(Collected data entries)
========================================

-- ==== Sys2Proof/Laws/Invariant.lean ====
section
/-!
SUPPORT. What each operation keeps of the membus sides: canonical memories of words that fit, requests as R53 makes
them.
-/

namespace Sys2Proof.Machine

open Sys2Proof

/-- Both banks' membus sides are as the spec describes them (R52, R53). -/
def MemOk (s : State) : Prop := ∀ b, Membus.ok s.params (s.chan b) = true

/-- A step of the machine that keeps the parameters and good membus sides. -/
structure Sound (s t : State) : Prop where
  params : t.params = s.params
  mem : MemOk s → MemOk t

theorem Sound.refl (s : State) : Sound s s := ⟨rfl, id⟩

theorem Sound.trans {s t v : State} (h : Sound s t) (k : Sound t v) : Sound s v :=
  ⟨k.params.trans h.params, fun m => k.mem (h.mem m)⟩

/-- A step that leaves both membus sides is sound. -/
theorem Sound.ofChan {s t : State} (hp : t.params = s.params) (hc : ∀ b, t.chan b = s.chan b) : Sound s t :=
  ⟨hp, fun m b => by rw [hp, hc]; exact m b⟩

theorem Membus.ok_iff {p : Params} {c : Membus} :
    Membus.ok p c = true ↔ c.cal.wf = true ∧ calFits p c.cal = true ∧ pendingFits p c.pending = true := by
  simp [Membus.ok, and_assoc]

theorem setChan_sound {s : State} {b : Bank} {c : Membus} (h : MemOk s → Membus.ok s.params c = true) :
    Sound s (s.setChan b c) := by
  refine ⟨(setChan_keeps s b c).params, fun m b' => ?_⟩
  rw [(setChan_keeps s b c).params]
  by_cases hb : b' = b
  · subst hb; rw [State.setChan_chan, if_pos rfl]; exact h m
  · rw [State.setChan_chan_of_ne _ _ hb]; exact m b'

theorem perform_sound {s : State} {b : Bank} {q : Request} (h : (s.chan b).pending = some q) :
    Sound s (s.perform b q) := by
  rw [perform_eq]
  refine setChan_sound fun m => ?_
  obtain ⟨h1, h2, h3⟩ := Membus.ok_iff.mp (m b)
  rw [h] at h3
  simp only [pendingFits, Bool.and_eq_true, beq_iff_eq] at h3
  cases q.wr
  · exact Membus.ok_iff.mpr ⟨h1, h2, rfl⟩
  · exact Membus.ok_iff.mpr ⟨Memory.write_wf h1 _ _, write_fits h2 _ h3.2, rfl⟩

theorem draw_sound (s : State) : Sound s s.draw.2 := Sound.ofChan (by simp) fun b => by simp

theorem settle_sound (s : State) (b : Bank) : Sound s (s.settle b) := by
  rcases settle_cases s b with ⟨-, h⟩ | ⟨q, hq, ⟨h, -⟩ | ⟨h, -⟩⟩ <;> rw [h]
  · exact Sound.refl s
  · exact (draw_sound s).trans (perform_sound (by simpa using hq))
  · exact draw_sound s

/-- Every request a mailbox word makes fits (R53). -/
theorem requestOf_fits (p : Params) (w : Word) : pendingFits p (some (requestOf p w)) = true := by
  simp only [pendingFits, requestOf, Bool.and_eq_true, beq_iff_eq]
  constructor <;> · ext i hi; simp

theorem mailbox_sound (s : State) (b : Bank) (w : Word) : Sound s (s.mailbox b w) := by
  rw [mailbox_eq]; split
  · exact Sound.refl s
  · have k := settle_sound s b
    refine k.trans (setChan_sound fun m => ?_)
    obtain ⟨h1, h2, -⟩ := Membus.ok_iff.mp (m b)
    exact Membus.ok_iff.mpr ⟨h1, h2, by rw [k.params]; exact requestOf_fits _ _⟩

theorem answerPoll_sound (s : State) (b : Bank) : Sound s (s.answerPoll b).2 := by
  rcases answerPoll_cases s b with ⟨-, h⟩ | ⟨q, hq, ⟨-, h⟩ | ⟨-, h⟩⟩ <;> rw [h]
  · exact draw_sound s
  · exact (draw_sound s).trans (perform_sound (by simpa using hq))
  · exact draw_sound s

theorem logRead_sound (s : State) (r : Reg) (v : Word) : Sound s (s.logRead r v) :=
  Sound.ofChan rfl fun b => by simp

theorem readReg_sound (s : State) (r : Reg) : Sound s (s.readReg r).2 := by
  rw [readReg_eq]
  refine Sound.trans ?_ (logRead_sound ..)
  rcases valueOf_cases s r with ⟨q, -, h⟩ | ⟨b, -, h⟩ | ⟨b, -, h⟩ | ⟨-, -, -, h⟩ <;> rw [h]
  · exact Sound.refl s
  · exact Sound.refl s
  · exact answerPoll_sound s b
  · exact draw_sound s

theorem writeReg_sound (s : State) (r : Reg) (v : Word) : Sound s (s.writeReg r v) := by
  cases r with
  | mem b =>
    rw [writeReg_mem]
    have h : Sound s (s.logWrite (.mem b) v) := Sound.ofChan rfl fun b' => by simp
    exact h.trans (mailbox_sound ..)
  | _ => exact Sound.ofChan (writeReg_params ..) fun b => writeReg_chan_of_ne _ _ _ (by simp)

theorem setMask_sound (s : State) (r : Reg) (m : Word) : Sound s (s.setMask r m) :=
  (readReg_sound s r).trans (writeReg_sound ..)

theorem clearMask_sound (s : State) (r : Reg) (m : Word) : Sound s (s.clearMask r m) :=
  (readReg_sound s r).trans (writeReg_sound ..)

theorem poll_sound (r : Reg) (ok : Word → Bool) (n : Nat) (s : State) : Sound s (State.poll r ok n s).2 :=
  poll_induct Sound.refl (fun _ _ _ => Sound.trans) r (fun s => readReg_sound s r) ok n s

theorem membusWrite_sound (s : State) (b : Bank) (a w : Word) : Sound s (s.membusWrite b a w).2 :=
  (writeReg_sound s (.mem b) _).trans (poll_sound ..)

theorem membusRead_sound (s : State) (b : Bank) (a : Word) : Sound s (s.membusRead b a).2 := by
  have h : Sound s (((s.writeReg (.mem b) (s.params.mbxR a)).membusPoll b).2) :=
    (writeReg_sound s (.mem b) _).trans (poll_sound ..)
  rw [membusRead_eq]; split
  · exact h.trans (readReg_sound _ (.memstat b))
  · exact h

theorem applyTable_sound (b : Bank) (es : List CalEntry) (s : State) : Sound s (State.applyTable b es s).2 :=
  applyTable_induct b Sound.refl (fun _ _ _ => Sound.trans) (fun s a => membusRead_sound s b a)
    (fun s a w => membusWrite_sound s b a w) es s

/-- The state a part of a command ends in, however it ends. -/
def Res.state {α : Type} : Res α → State
  | .ok _ s => s
  | .fault _ s => s

theorem bind_sound {α β : Type} {s : State} {r : Res α} {f : α → State → Res β} (h : Sound s r.state)
    (k : ∀ a t, Sound t (f a t).state) : Sound s (r.bind f).state := by
  cases r with
  | ok a t => exact h.trans (k a t)
  | fault _ t => exact h

theorem note_sound (s : State) (w : Wait) : Sound s (s.note w) := Sound.ofChan rfl fun b => by simp

theorem at_sound (s : State) (q : SeqState) (u : Nat) : Sound s (s.at q u) := Sound.ofChan rfl fun b => by simp

theorem guarded_sound {s : State} {r : Reg} {f : State → State} (h : Sound s (f s)) : Sound s (s.guarded r f).state := by
  unfold State.guarded; split
  · exact h
  · exact Sound.refl s

theorem waitStat_sound (s : State) (ws : Bool) (m : Word) (w : Wait) : Sound s (s.waitStat ws m w).state := by
  unfold State.waitStat
  refine guarded_sound ?_
  have h := poll_sound .stat (senseMet ws m) waitBudget s
  generalize State.poll .stat (senseMet ws m) waitBudget s = x at *
  obtain ⟨_ | _, t⟩ := x
  · exact h.trans (note_sound ..)
  · exact h

theorem clearLatch_sound (s : State) (r : Reg) (m : Word) : Sound s (s.clearLatch r m).state := by
  unfold State.clearLatch
  split
  · exact writeReg_sound ..
  · exact guarded_sound (clearMask_sound ..)

theorem writeBypass_sound (s : State) (b : Bank) (v : Word) : Sound s (s.writeBypass b v).state :=
  (writeReg_sound s _ v).trans (waitStat_sound ..)

/-- Every operation of the sequencer is sound. -/
theorem runOp_sound (s : State) (op : SeqOp) : Sound s (s.runOp op).state := by
  cases op with
  | write r v => exact writeReg_sound ..
  | setBits r m => exact guarded_sound (f := fun s => s.setMask (.store r) m) (setMask_sound ..)
  | clrBits r m => exact guarded_sound (f := fun s => s.clearMask (.store r) m) (clearMask_sound ..)
  | busyWait => exact waitStat_sound ..
  | lockWait => exact waitStat_sound ..
  | forceBypass b => exact writeBypass_sound ..
  | clearBypass b => exact writeBypass_sound ..
  | clearLostLock b => exact clearLatch_sound ..
  | clearIntr => exact clearLatch_sound ..
  | calTable b =>
    have h := applyTable_sound b s.params.calTable s
    simp only [State.runOp, State.applyCal]
    generalize State.applyTable b s.params.calTable s = x at *
    obtain ⟨_ | _, t⟩ := x
    · exact h.trans (note_sound ..)
    · exact h
  | editCtrl e =>
    have h := (readReg_sound s (.store .ctrl)).trans (at_sound _ (s.readReg (.store .ctrl)).2.seq
      ((s.readReg (.store .ctrl)).2.u + 1))
    exact h.trans (writeReg_sound _ (.store .ctrl) _)
  | divideByZero => exact Sound.refl s

theorem runOps_sound (ops : List SeqOp) (u : Nat) (s : State) : Sound s (runOps ops u s).state := by
  induction ops generalizing u s with
  | nil => exact Sound.refl s
  | cons op ops ih =>
    unfold runOps
    exact bind_sound ((at_sound s s.seq u).trans (runOp_sound ..)) fun _ t => ih _ t

theorem runStates_sound (qs : List SeqState) (s : State) : Sound s (runStates qs s).state := by
  induction qs generalizing s with
  | nil => exact Sound.refl s
  | cons q qs ih =>
    unfold runStates
    exact bind_sound ((at_sound s q 0).trans (runOps_sound ..)) fun _ t => ih t

theorem bringup_sound (s : State) (m : Mode) (g : Stage) : Sound s (s.bringup m g).state := by
  have h0 : Sound s { s with diag := [] } := Sound.ofChan rfl fun b => by cases b <;> rfl
  have hd : ∀ r : Res Unit, Sound s r.state → Sound s (bringupDone r).state := fun r h =>
    bind_sound h fun _ t => at_sound ..
  unfold State.bringup
  split
  · exact hd _ (h0.trans (runStates_sound ..))
  · exact hd _ (h0.trans (runStates_sound ..))
  · have h1 := h0.trans ((at_sound { s with diag := [] } .s1 0).trans (readReg_sound _ (.store .ctrl)))
    dsimp only
    split
    · exact h1.trans (at_sound ..)
    · exact hd _ (h1.trans (runStates_sound ..))

end Sys2Proof.Machine
end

========================================

◆ **Problem requirements**
Reproduce the lines of the entries above from the one with "constructor <;> · ext i hi; simp" to the one with "exact h.trans (mailbox_sound ..)", both included, exactly and without any other line.

◆ **Response to the task**
  constructor <;> · ext i hi; simp

theorem mailbox_sound (s : State) (b : Bank) (w : Word) : Sound s (s.mailbox b w) := by
  rw [mailbox_eq]; split
  · exact Sound.refl s
  · have k := settle_sound s b
    refine k.trans (setChan_sound fun m => ?_)
    obtain ⟨h1, h2, -⟩ := Membus.ok_iff.mp (m b)
    exact Membus.ok_iff.mpr ⟨h1, h2, by rw [k.params]; exact requestOf_fits _ _⟩

theorem answerPoll_sound (s : State) (b : Bank) : Sound s (s.answerPoll b).2 := by
  rcases answerPoll_cases s b with ⟨-, h⟩ | ⟨q, hq, ⟨-, h⟩ | ⟨-, h⟩⟩ <;> rw [h]
  · exact draw_sound s
  · exact (draw_sound s).trans (perform_sound (by simpa using hq))
  · exact draw_sound s

theorem logRead_sound (s : State) (r : Reg) (v : Word) : Sound s (s.logRead r v) :=
  Sound.ofChan rfl fun b => by simp

theorem readReg_sound (s : State) (r : Reg) : Sound s (s.readReg r).2 := by
  rw [readReg_eq]
  refine Sound.trans ?_ (logRead_sound ..)
  rcases valueOf_cases s r with ⟨q, -, h⟩ | ⟨b, -, h⟩ | ⟨b, -, h⟩ | ⟨-, -, -, h⟩ <;> rw [h]
  · exact Sound.refl s
  · exact Sound.refl s
  · exact answerPoll_sound s b
  · exact draw_sound s

theorem writeReg_sound (s : State) (r : Reg) (v : Word) : Sound s (s.writeReg r v) := by
  cases r with
  | mem b =>
    rw [writeReg_mem]
    have h : Sound s (s.logWrite (.mem b) v) := Sound.ofChan rfl fun b' => by simp
    exact h.trans (mailbox_sound ..)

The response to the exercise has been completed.